/-! ### setBoot -/

@[simp] theorem State.setBoot_pending (x : BootState) : (s.setBoot x).pending = s.pending := (rfl)
@[simp] theorem State.setBoot_outbox (x : BootState) : (s.setBoot x).outbox = s.outbox := (rfl)
@[simp] theorem State.setBoot_rsp (x : BootState) : (s.setBoot x).rsp = s.rsp := (rfl)
@[simp] theorem State.setBoot_told (x : BootState) : (s.setBoot x).told = s.told := (rfl)
@[simp] theorem State.setBoot_free (x : BootState) : (s.setBoot x).free = s.free := (rfl)
@[simp] theorem State.setBoot_variant (x : BootState) : (s.setBoot x).variant = s.variant := (rfl)
@[simp] theorem State.setBoot_regs (x : BootState) : (s.setBoot x).regs = s.regs := (rfl)
@[simp] theorem State.setBoot_mem (x : BootState) : (s.setBoot x).mem = s.mem := (rfl)
@[simp] theorem State.setBoot_queues (x : BootState) : (s.setBoot x).queues = s.queues := (rfl)
@[simp] theorem State.setBoot_cmds (x : BootState) : (s.setBoot x).cmds = s.cmds := (rfl)
@[simp] theorem State.setBoot_nextCmd (x : BootState) : (s.setBoot x).nextCmd = s.nextCmd := (rfl)
@[simp] theorem State.setBoot_served (x : BootState) : (s.setBoot x).served = s.served := (rfl)
@[simp] theorem State.setBoot_beat (x : BootState) : (s.setBoot x).beat = s.beat := (rfl)
@[simp] theorem State.setBoot_arb (x : BootState) : (s.setBoot x).arb = s.arb := (rfl)
@[simp] theorem State.setBoot_bnd (x : BootState) : (s.setBoot x).bnd = s.bnd := (rfl)
@[simp] theorem State.setBoot_fab (x : BootState) : (s.setBoot x).fab = s.fab := (rfl)
@[simp] theorem State.setBoot_pwr (x : BootState) : (s.setBoot x).pwr = s.pwr := (rfl)
@[simp] theorem State.setBoot_host (x : BootState) : (s.setBoot x).host = s.host := (rfl)
@[simp] theorem State.setBoot_tempo (x : BootState) : (s.setBoot x).tempo = s.tempo := (rfl)
@[simp] theorem State.setBoot_twinSt (x : BootState) : (s.setBoot x).twinSt = s.twinSt := (rfl)
@[simp] theorem State.setBoot_keep (x : BootState) : (s.setBoot x).keep = s.keep := (rfl)
@[simp] theorem State.setBoot_plc (x : BootState) : (s.setBoot x).plc = s.plc := (rfl)
@[simp] theorem State.setBoot_rook (x : BootState) : (s.setBoot x).rook = s.rook := (rfl)
@[simp] theorem State.setBoot_red (x : BootState) : (s.setBoot x).red = s.red := (rfl)
@[simp] theorem State.setBoot_scs (x : BootState) : (s.setBoot x).scs = s.scs := (rfl)

/-! ### setCtx -/

@[simp] theorem State.setCtx_pending (k : Nat) (x : RedCtx) : (s.setCtx k x).pending = s.pending := (rfl)
@[simp] theorem State.setCtx_outbox (k : Nat) (x : RedCtx) : (s.setCtx k x).outbox = s.outbox := (rfl)
@[simp] theorem State.setCtx_rsp (k : Nat) (x : RedCtx) : (s.setCtx k x).rsp = s.rsp := (rfl)
@[simp] theorem State.setCtx_told (k : Nat) (x : RedCtx) : (s.setCtx k x).told = s.told := (rfl)
@[simp] theorem State.setCtx_free (k : Nat) (x : RedCtx) : (s.setCtx k x).free = s.free := (rfl)
@[simp] theorem State.setCtx_variant (k : Nat) (x : RedCtx) : (s.setCtx k x).variant = s.variant := (rfl)
@[simp] theorem State.setCtx_regs (k : Nat) (x : RedCtx) : (s.setCtx k x).regs = s.regs := (rfl)
@[simp] theorem State.setCtx_mem (k : Nat) (x : RedCtx) : (s.setCtx k x).mem = s.mem := (rfl)
@[simp] theorem State.setCtx_queues (k : Nat) (x : RedCtx) : (s.setCtx k x).queues = s.queues := (rfl)
@[simp] theorem State.setCtx_cmds (k : Nat) (x : RedCtx) : (s.setCtx k x).cmds = s.cmds := (rfl)
@[simp] theorem State.setCtx_nextCmd (k : Nat) (x : RedCtx) : (s.setCtx k x).nextCmd = s.nextCmd := (rfl)
@[simp] theorem State.setCtx_served (k : Nat) (x : RedCtx) : (s.setCtx k x).served = s.served := (rfl)
@[simp] theorem State.setCtx_beat (k : Nat) (x : RedCtx) : (s.setCtx k x).beat = s.beat := (rfl)
@[simp] theorem State.setCtx_arb (k : Nat) (x : RedCtx) : (s.setCtx k x).arb = s.arb := (rfl)
@[simp] theorem State.setCtx_bnd (k : Nat) (x : RedCtx) : (s.setCtx k x).bnd = s.bnd := (rfl)
@[simp] theorem State.setCtx_fab (k : Nat) (x : RedCtx) : (s.setCtx k x).fab = s.fab := (rfl)
@[simp] theorem State.setCtx_pwr (k : Nat) (x : RedCtx) : (s.setCtx k x).pwr = s.pwr := (rfl)
@[simp] theorem State.setCtx_host (k : Nat) (x : RedCtx) : (s.setCtx k x).host = s.host := (rfl)
@[simp] theorem State.setCtx_tempo (k : Nat) (x : RedCtx) : (s.setCtx k x).tempo = s.tempo := (rfl)
@[simp] theorem State.setCtx_twinSt (k : Nat) (x : RedCtx) : (s.setCtx k x).twinSt = s.twinSt := (rfl)
@[simp] theorem State.setCtx_keep (k : Nat) (x : RedCtx) : (s.setCtx k x).keep = s.keep := (rfl)
@[simp] theorem State.setCtx_boot (k : Nat) (x : RedCtx) : (s.setCtx k x).boot = s.boot := (rfl)
@[simp] theorem State.setCtx_plc (k : Nat) (x : RedCtx) : (s.setCtx k x).plc = s.plc := (rfl)
@[simp] theorem State.setCtx_rook (k : Nat) (x : RedCtx) : (s.setCtx k x).rook = s.rook := (rfl)
@[simp] theorem State.setCtx_scs (k : Nat) (x : RedCtx) : (s.setCtx k x).scs = s.scs := (rfl)

/-! ### setSheet -/

@[simp] theorem State.setSheet_pending (m : Nat) (x : ScsState) : (s.setSheet m x).pending = s.pending := (rfl)
@[simp] theorem State.setSheet_outbox (m : Nat) (x : ScsState) : (s.setSheet m x).outbox = s.outbox := (rfl)
@[simp] theorem State.setSheet_rsp (m : Nat) (x : ScsState) : (s.setSheet m x).rsp = s.rsp := (rfl)
@[simp] theorem State.setSheet_told (m : Nat) (x : ScsState) : (s.setSheet m x).told = s.told := (rfl)
@[simp] theorem State.setSheet_free (m : Nat) (x : ScsState) : (s.setSheet m x).free = s.free := (rfl)
@[simp] theorem State.setSheet_variant (m : Nat) (x : ScsState) : (s.setSheet m x).variant = s.variant := (rfl)
@[simp] theorem State.setSheet_regs (m : Nat) (x : ScsState) : (s.setSheet m x).regs = s.regs := (rfl)
@[simp] theorem State.setSheet_mem (m : Nat) (x : ScsState) : (s.setSheet m x).mem = s.mem := (rfl)
@[simp] theorem State.setSheet_queues (m : Nat) (x : ScsState) : (s.setSheet m x).queues = s.queues := (rfl)
@[simp] theorem State.setSheet_cmds (m : Nat) (x : ScsState) : (s.setSheet m x).cmds = s.cmds := (rfl)
@[simp] theorem State.setSheet_nextCmd (m : Nat) (x : ScsState) : (s.setSheet m x).nextCmd = s.nextCmd := (rfl)
@[simp] theorem State.setSheet_served (m : Nat) (x : ScsState) : (s.setSheet m x).served = s.served := (rfl)
@[simp] theorem State.setSheet_beat (m : Nat) (x : ScsState) : (s.setSheet m x).beat = s.beat := (rfl)
@[simp] theorem State.setSheet_arb (m : Nat) (x : ScsState) : (s.setSheet m x).arb = s.arb := (rfl)
@[simp] theorem State.setSheet_bnd (m : Nat) (x : ScsState) : (s.setSheet m x).bnd = s.bnd := (rfl)
@[simp] theorem State.setSheet_fab (m : Nat) (x : ScsState) : (s.setSheet m x).fab = s.fab := (rfl)
@[simp] theorem State.setSheet_pwr (m : Nat) (x : ScsState) : (s.setSheet m x).pwr = s.pwr := (rfl)
@[simp] theorem State.setSheet_host (m : Nat) (x : ScsState) : (s.setSheet m x).host = s.host := (rfl)
@[simp] theorem State.setSheet_tempo (m : Nat) (x : ScsState) : (s.setSheet m x).tempo = s.tempo := (rfl)
@[simp] theorem State.setSheet_twinSt (m : Nat) (x : ScsState) : (s.setSheet m x).twinSt = s.twinSt := (rfl)
@[simp] theorem State.setSheet_keep (m : Nat) (x : ScsState) : (s.setSheet m x).keep = s.keep := (rfl)
@[simp] theorem State.setSheet_boot (m : Nat) (x : ScsState) : (s.setSheet m x).boot = s.boot := (rfl)
@[simp] theorem State.setSheet_plc (m : Nat) (x : ScsState) : (s.setSheet m x).plc = s.plc := (rfl)
@[simp] theorem State.setSheet_rook (m : Nat) (x : ScsState) : (s.setSheet m x).rook = s.rook := (rfl)
@[simp] theorem State.setSheet_red (m : Nat) (x : ScsState) : (s.setSheet m x).red = s.red := (rfl)

/-- What setting a register leaves alone, an error flag leaves alone. -/
theorem State.err_leaves {α : Type} (f : State → α) (h : ∀ s p o v, f (State.setReg s p o v) = f s)
    (h' : ∀ (s : State) l, f { s with told := l } = f s) (p b i : Nat) : f (s.err p b i) = f s := by
  unfold State.err
  extract_lets t u
  have e : f t = f s := h s _ _ _
  have e' : f u = f s := by
    show f (if bit (t.reg p HDR.ERR_ENABLE) b then { t with told := t.told ++ [(p, b)] } else t) = f s
    split
    · rw [h', e]
    · exact e
  split
  · exact e'
  · rw [h, e']

/-! ### count -/

@[simp] theorem State.count_pending (p o n : Nat) : (s.count p o n).pending = s.pending := by unfold State.count; split <;> rfl
@[simp] theorem State.count_outbox (p o n : Nat) : (s.count p o n).outbox = s.outbox := by unfold State.count; split <;> rfl
@[simp] theorem State.count_rsp (p o n : Nat) : (s.count p o n).rsp = s.rsp := by unfold State.count; split <;> rfl
@[simp] theorem State.count_told (p o n : Nat) : (s.count p o n).told = s.told := by unfold State.count; split <;> rfl
@[simp] theorem State.count_free (p o n : Nat) : (s.count p o n).free = s.free := by unfold State.count; split <;> rfl
@[simp] theorem State.count_variant (p o n : Nat) : (s.count p o n).variant = s.variant := by unfold State.count; split <;> rfl
@[simp] theorem State.count_mem (p o n : Nat) : (s.count p o n).mem = s.mem := by unfold State.count; split <;> rfl
@[simp] theorem State.count_queues (p o n : Nat) : (s.count p o n).queues = s.queues := by unfold State.count; split <;> rfl
@[simp] theorem State.count_cmds (p o n : Nat) : (s.count p o n).cmds = s.cmds := by unfold State.count; split <;> rfl
@[simp] theorem State.count_nextCmd (p o n : Nat) : (s.count p o n).nextCmd = s.nextCmd := by unfold State.count; split <;> rfl
@[simp] theorem State.count_served (p o n : Nat) : (s.count p o n).served = s.served := by unfold State.count; split <;> rfl
@[simp] theorem State.count_beat (p o n : Nat) : (s.count p o n).beat = s.beat := by unfold State.count; split <;> rfl
@[simp] theorem State.count_arb (p o n : Nat) : (s.count p o n).arb = s.arb := by unfold State.count; split <;> rfl
@[simp] theorem State.count_bnd (p o n : Nat) : (s.count p o n).bnd = s.bnd := by unfold State.count; split <;> rfl
@[simp] theorem State.count_fab (p o n : Nat) : (s.count p o n).fab = s.fab := by unfold State.count; split <;> rfl
@[simp] theorem State.count_pwr (p o n : Nat) : (s.count p o n).pwr = s.pwr := by unfold State.count; split <;> rfl
@[simp] theorem State.count_host (p o n : Nat) : (s.count p o n).host = s.host := by unfold State.count; split <;> rfl
@[simp] theorem State.count_tempo (p o n : Nat) : (s.count p o n).tempo = s.tempo := by unfold State.count; split <;> rfl
@[simp] theorem State.count_twinSt (p o n : Nat) : (s.count p o n).twinSt = s.twinSt := by unfold State.count; split <;> rfl
@[simp] theorem State.count_keep (p o n : Nat) : (s.count p o n).keep = s.keep := by unfold State.count; split <;> rfl
@[simp] theorem State.count_boot (p o n : Nat) : (s.count p o n).boot = s.boot := by unfold State.count; split <;> rfl
@[simp] theorem State.count_plc (p o n : Nat) : (s.count p o n).plc = s.plc := by unfold State.count; split <;> rfl
@[simp] theorem State.count_rook (p o n : Nat) : (s.count p o n).rook = s.rook := by unfold State.count; split <;> rfl
@[simp] theorem State.count_red (p o n : Nat) : (s.count p o n).red = s.red := by unfold State.count; split <;> rfl
@[simp] theorem State.count_scs (p o n : Nat) : (s.count p o n).scs = s.scs := by unfold State.count; split <;> rfl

────────────────

WHAT YOU SHOULD DO: Write down exactly every line of the material above up to and including the line containing "(s.setBoot x).host = s.host := (rfl)".

PROBLEM SOLUTION:
/-! ### setBoot -/

@[simp] theorem State.setBoot_pending (x : BootState) : (s.setBoot x).pending = s.pending := (rfl)
@[simp] theorem State.setBoot_outbox (x : BootState) : (s.setBoot x).outbox = s.outbox := (rfl)
@[simp] theorem State.setBoot_rsp (x : BootState) : (s.setBoot x).rsp = s.rsp := (rfl)
@[simp] theorem State.setBoot_told (x : BootState) : (s.setBoot x).told = s.told := (rfl)
@[simp] theorem State.setBoot_free (x : BootState) : (s.setBoot x).free = s.free := (rfl)
@[simp] theorem State.setBoot_variant (x : BootState) : (s.setBoot x).variant = s.variant := (rfl)
@[simp] theorem State.setBoot_regs (x : BootState) : (s.setBoot x).regs = s.regs := (rfl)
@[simp] theorem State.setBoot_mem (x : BootState) : (s.setBoot x).mem = s.mem := (rfl)
@[simp] theorem State.setBoot_queues (x : BootState) : (s.setBoot x).queues = s.queues := (rfl)
@[simp] theorem State.setBoot_cmds (x : BootState) : (s.setBoot x).cmds = s.cmds := (rfl)
@[simp] theorem State.setBoot_nextCmd (x : BootState) : (s.setBoot x).nextCmd = s.nextCmd := (rfl)
@[simp] theorem State.setBoot_served (x : BootState) : (s.setBoot x).served = s.served := (rfl)
@[simp] theorem State.setBoot_beat (x : BootState) : (s.setBoot x).beat = s.beat := (rfl)
@[simp] theorem State.setBoot_arb (x : BootState) : (s.setBoot x).arb = s.arb := (rfl)
@[simp] theorem State.setBoot_bnd (x : BootState) : (s.setBoot x).bnd = s.bnd := (rfl)
@[simp] theorem State.setBoot_fab (x : BootState) : (s.setBoot x).fab = s.fab := (rfl)
@[simp] theorem State.setBoot_pwr (x : BootState) : (s.setBoot x).pwr = s.pwr := (rfl)
@[simp] theorem State.setBoot_host (x : BootState) : (s.setBoot x).host = s.host := (rfl)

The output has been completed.